-- ==== Sys2Proof/Machine/Fabric.lean ====
section
/-! DEFINITION. Package memory and the package matrix (R401 to R425): refresh, row-hammer protection, error codes, scrubbing, the real-time port, the tun
adder as an operation, requests and credits, the default target, and the memory commands. -/

namespace Sys2Proof.Machine

/-! ### Training (R401) -/

/-- The widest passing run of a sweep, the lowest of equal ones: its first tap and its length (R401). Log 175 [DESIGN CHOICE]. -/
def widestRun (x : BitVec 128) : Nat × Nat :=
  ((List.range 129).foldl (fun (acc : (Nat × Nat) × Nat) k =>
    if k < 128 ∧ x.getLsbD k then acc else (if acc.1.2 < k - acc.2 then (acc.2, k - acc.2) else acc.1, k + 1)) ((0, 0), 0)).1

/-- The midpoint of it, rounded down (R401). -/
def runMiddle (x : BitVec 128) : Nat := (widestRun x).1 + ((widestRun x).2 - 1) / 2

/-- The passing run of a byte lane: the narrower of its two (R401, R423). Log 175 [DESIGN CHOICE]. -/
def LaneSweep.run (w : LaneSweep) : Nat := min (widestRun w.read).2 (widestRun w.write).2

/-- WORST_LANE and WORST_EYE_TAPS (R423). Log 175 [DESIGN CHOICE]. -/
def TrainReading.worst (r : TrainReading) : Nat × Nat :=
  if r.lanes.isEmpty then (r.worstLane, r.worstTaps)
  else (r.lanes.zipIdx).foldl (fun b (w, k) => if LaneSweep.run w < b.2 then (k, LaneSweep.run w) else b) (0, LaneSweep.run (r.lanes.headD {}))

/-- A byte lane whose widest run is still shorter than 20 taps, with that run (R401). Log 175 [DESIGN CHOICE]. -/
def TrainReading.short (r : TrainReading) : Option (Nat × Nat) :=
  if r.lanes.isEmpty then r.shortLane else if (TrainReading.worst r).2 < 20 then some (TrainReading.worst r) else none

/-- A stack trained: each delay stands at the midpoint of its widest passing run, or where no sweep is listed for the lane at a place that nobody chose (R401, R423,
log 1 [DESIGN CHOICE]). -/
def HbmStack.train (h : HbmStack) (r : TrainReading) (held : Bool) (free : Nat → Nat) : HbmStack :=
  let delay (k fresh : Nat) (f : LaneSweep → BitVec 128) : Nat := ((r.lanes[k]?).map fun w => runMiddle (f w)).getD (free fresh % 128)
  { h with trainState := if held then 2 else if r.repairs = 0 then 0 else 1, repairs := r.repairs, worstLane := (TrainReading.worst r).1, worstTaps := (TrainReading.worst r).2
           taps := (List.range 256).map fun k => delay k k (·.read), writeTaps := (List.range 256).map fun k => delay k (256 + k) (·.write) }

/-! ### Refresh and row hammer (R402 to R404) -/

/-- HBM_REFRESH: all banks are refreshed and one byte lane moves by at most one tap toward the centre (R402, R403); a stack in self-refresh takes none. -/
def execHbmRefresh (die : Nat) (eyeOffset : Int) (s : State) : Host.Outcome State Fault Refusal :=
  .next (if (s.stack die).selfRefresh then s
    else s.modStack die fun h =>
      { h with refreshes := rcAdd 64 h.refreshes 1, nextLane := (h.nextLane + 1) % 256
               taps := h.taps.modify h.nextLane fun t => if 0 < eyeOffset then min 127 (t + 1) else if eyeOffset < 0 then t - 1 else t })

/-- The lowest count of a table, 0 while it has a free entry (R404). -/
def leastCount (l : List ActEntry) (size : Nat) : Nat :=
  if l.length < size then 0 else l.foldl (fun m e => min m e.count) ((l.headD {}).count)

/-- The entry of an activate table that takes row `r`: its own, a free one, or the one with the least count, which it keeps (R404). -/
def actTake (l : List ActEntry) (r : Nat) : ActEntry × List ActEntry :=
  match l.find? (·.row == r) with
  | some e => (e, l.erase e)
  | none =>
    if l.length < 16 then ({ row := r, count := 0 }, l)
    else match l.find? (·.count == leastCount l 16) with
      | some e => ({ e with row := r }, l.erase e)
      | none => ({ row := r, count := 0 }, l)

/-- HBM_ACTIVATE: the activate table of the bank, and a refresh of the neighbours at the threshold (R404). -/
def execHbmActivate (die bank row : Nat) (s : State) : Host.Outcome State Fault Refusal :=
  let h := s.stack die
  let l := ((h.tables.find? (·.1 == bank)).map (·.2)).getD []
  let (e0, rest) := actTake l row
  let e := { e0 with count := e0.count + 1 }
  let hits := decide (h.thresh ≤ e.count)
  let kept := if hits then { e with count := leastCount rest 15 } else e
  let near := ((List.range (2 * h.radius + 1)).filter fun k => k != h.radius && decide (h.radius ≤ row + k)).map fun k => row + k - h.radius
  .next (s.modStack die fun h =>
    let h1 := { h with tables := assign h.tables bank (rest ++ [kept]) }
    if hits then { h1 with neighbours := h.neighbours ++ near.map fun r => (bank, r), nbrRefreshes := rcAdd 32 h.nbrRefreshes 1, nbrSecond := h.nbrSecond + 1 } else h1)

/-- REFRESH_WINDOW_END: every activate table is cleared, and a new threshold and radius take effect (R404, R422). -/
def execRefreshWindowEnd (die : Nat) (s : State) : Host.Outcome State Fault Refusal :=
  .next (s.modStack die fun h =>
    let h1 := { h with tables := [] }
    match h.nextHammer with
    | some (t, r) => { h1 with thresh := t, radius := r, nextHammer := none }
    | none => h1)

/-- NEIGHBOUR_REFRESH_SECOND: HBM_NEIGHBOUR_REFRESH for each die that had any in the second (R425). -/
def execNeighbourRefreshSecond (s : State) : Host.Outcome State Fault Refusal :=
  .next ((List.range s.dies).foldl (fun s d =>
    let n := (s.stack d).nbrSecond
    if n = 0 then s else (s.modStack d fun h => { h with nbrSecond := 0 }).raise 0x0603 d (leBytes 1 d ++ leBytes 4 n)) s)

/-! ### Error codes and scrubbing (R405, R406) -/

/-- What the scrubber of a die reads, as die offsets from and to: the allocated areas and the reserve (R400, R406). Log 108 [DEDUCED]. -/
def State.scrubbed (s : State) (die : Nat) : List (Nat × Nat) :=
  (((usedAreas s.cfg s.data.scopes).filter (·.die == die)).map fun x => (x.first * 2 ^ 21, (x.first + x.granules) * 2 ^ 21)) ++ [(0xF80000000, 2 ^ 36)]

/-- The scrubber reads the word at a die offset. -/
def State.scrubs (s : State) (die off : Nat) : Bool := (s.scrubbed die).any fun x => decide (x.1 ≤ off ∧ off < x.2)

/-- The word at a die offset comes next in the pass: none of those that the scrubber reads lies between its place and it (R406). Log 108 [DEDUCED]. -/
def State.scrubDue (s : State) (die off : Nat) : Bool :=
  let next := (s.stack die).scrubNext
  decide (next ≤ off) && !(s.scrubbed die).any fun x => decide (max x.1 next < min x.2 (off / 32 * 32))

/-- SCRUB_READ: a word of the allocated areas or the reserve is read; a corrected one is written back, an uncorrectable one is left and counted. A pass goes
up through the stack; its last word ends it (R406). Log 108 [DEDUCED]. -/
def execScrubRead (die addr : Nat) (ecc : EccSeen) (s : State) : Host.Outcome State Fault Refusal :=
  let off := addr % 2 ^ 36
  let s1 := match ecc with
    | .uncorrectable => s.modStack die fun h =>
        { h with scrubUncorrectable := rcAdd 32 h.scrubUncorrectable 1, badWords := if wordOf addr ∈ h.badWords then h.badWords else h.badWords ++ [wordOf addr] }
    | e => s.eccRead die addr e
  .next (if !s.scrubs die off then s
    else if !s.scrubDue die off then s1
    else s1.modStack die fun h =>
      if 2 ^ 36 - 32 ≤ off then { h with scrubPasses := rcAdd 32 h.scrubPasses 1, scrubNext := 0 } else { h with scrubNext := off / 32 * 32 + 32 })

/-! ### Requests, credits and order (R409, R414 to R417) -/

/-- What holds credits: the HBM of a die, the SRAM of a die, or the register space. -/
def State.creditKey (s : State) (a : Nat) : Nat := if s.inHbm a then a / 2 ^ 36 else if s.inSram a then 16 + (a - sramBase) / 2 ^ 28 else 32

/-- The priority of a master-target pair of a die (R414, R420). Log 109 [DEDUCED]. -/
def State.pairPriority (s : State) (die : Nat) (m : Master) (target : Nat) : Nat :=
  ((s.fabric.priorities.find? fun p => p.die == die && p.master == masterCode m && p.target == target).map (·.priority)).getD (7 - masterClass m)

/-- Bytes that a request covers; an operation of the tun adder covers its word. -/
def MatrixRequest.span (r : MatrixRequest) : Nat := if r.op.isSome then 32 else max 1 (if r.write then r.data.length else r.len)

/-- Two requests concern a common 256-bit word (R409, R416). -/
def overlaps (a b : MatrixRequest) : Bool :=
  decide (wordOf a.addr < b.addr + MatrixRequest.span b) && decide (wordOf b.addr < a.addr + MatrixRequest.span a)

/-- Two requests come from one master. -/
def sameMaster (a b : MatrixRequest) : Bool := a.master == b.master && a.die == b.die

/-- A request that must not pass an earlier one of its master: to the same word, or a write behind a write to the same target (R416, R417). -/
def State.mustFollow (s : State) (r x : MatrixRequest) : Bool :=
  sameMaster x r && (overlaps x r || (x.write && r.write && s.creditKey x.addr == s.creditKey r.addr))

/-- The matrix holds a request back (R416, R417); `earlier` are the requests held before it. Log 9 [DESIGN CHOICE]. -/
def State.holdsBack (s : State) (earlier : List MatrixRequest) (r : MatrixRequest) : Bool :=
  let key := s.creditKey r.addr
  let used := (s.fabric.inFlight.filter fun x => masterClass x.1.master == masterClass r.master && s.creditKey x.1.addr == key).length
  earlier.any (s.mustFollow r) || decide (Config.creditsOf (masterClass r.master) key < used)
    || (!r.write && !r.responseSpace)

/-- A position that reads unreadable column data: the loader reloads it, and the dump is discarded and queued as a checksum-fault replay; no tile is at fault
(R162 steps 1 and 3, R412). -/
def State.columnLost (s : State) (die tile : Nat) : State :=
  match (s.die die).busy.find? (·.tile == tile) with
  | some b => match b.item with
    | .dump d => ((s.freeUp die b).requestReplay d true).deal die
    | .strip _ => s
  | none => s

/-- What an uncorrectable word of a partition does, by the partition's code and what the word holds (R411, R412). Log 159 [DESIGN CHOICE]. -/
def State.sramLost (s : State) (die code : Nat) : SramHolds → State
  | .unused => if code = 8 ∧ die = 0 then s.setFault 4 else s
  | .column tile => if code = 1 ∨ code = 2 then s.columnLost die tile else s
  | .bits pipe position contributor slot ch mash cells =>
    if code = 3 then
      s.modContrib { pipe := pipe, position := position, die := contributor, slot := slot, channel := ch, mash := mash } fun r => { r with spoilt := r.spoilt ++ cells }
    else s
  | .plane pipe bank ch tp => if code = 4 then s.modTile pipe die bank ch tp fun x => { x with planeInexact := true } else s
  | .rowTile k =>
    match (s.die die).rowTiles[k]? with
    | some r => if code = 5 then s.modCorr r.group.pipe die fun c => { c with replayRefetch := rcAdd 32 c.replayRefetch 1 } else s
    | none => s
  | .samples pipe tick input ch first count =>
    if code = 6 then
      { s with data := { s.data with turn := s.data.turn.filter fun x =>
        !(x.pipe == pipe && x.tick == tick && x.input == input && x.channel == ch && decide (first ≤ x.index ∧ x.index < first + count)) } }
    else s
  | .datagram pipe tickScope =>
    if code = 7 then
      let spoil (sc : Scope) : Scope := { sc with readers := updateAll (·.die == die) (fun r => { r with spoiled := true }) sc.readers }
      { s with data := { s.data with scopes := updateAll (fun sc => sc.pipe == pipe && sc.tickScope == tickScope) spoil s.data.scopes } }
    else s

/-- The SRAM partitions: code, offset, size (R411). -/
def sramPartitions : List (Nat × Nat × Nat) :=
  [(1, 0x0000000, 0x4000000), (2, 0x4000000, 0x4000000), (3, 0x8000000, 0x800000), (4, 0x8800000, 0x800000), (5, 0x9000000, 0x400000), (6, 0x9400000, 0x200000),
   (7, 0x9600000, 0x200000), (8, 0x9800000, 0x800000)]

/-- The partition of an SRAM address (R411). -/
def sramPartition (a : Nat) : Nat :=
  let o := (a - sramBase) % 2 ^ 28
  ((sramPartitions.find? fun x => decide (x.2.1 ≤ o ∧ o < x.2.1 + x.2.2)).map (·.1)).getD 0

/-- What a read meets where it reads SRAM (R412). -/
def sramMet : EccSeen → SramSeen
  | .clean => .clean
  | .corrected => .corrected
  | .uncorrectable => .uncorrectable .unused
  | .sram x => x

▸ **YOUR ASSIGNMENT**
From the material above, set down exactly the lines starting at the one with "def State.holdsBack (s" and ending at the one with "earlier.any (s.mustFollow r)", end lines included.

▸ **OUTPUT**
def State.holdsBack (s : State) (earlier : List MatrixRequest) (r : MatrixRequest) : Bool :=
  let key := s.creditKey r.addr
  let used := (s.fabric.inFlight.filter fun x => masterClass x.1.master == masterClass r.master && s.creditKey x.1.addr == key).length
  earlier.any (s.mustFollow r) || decide (Config.creditsOf (masterClass r.master) key < used)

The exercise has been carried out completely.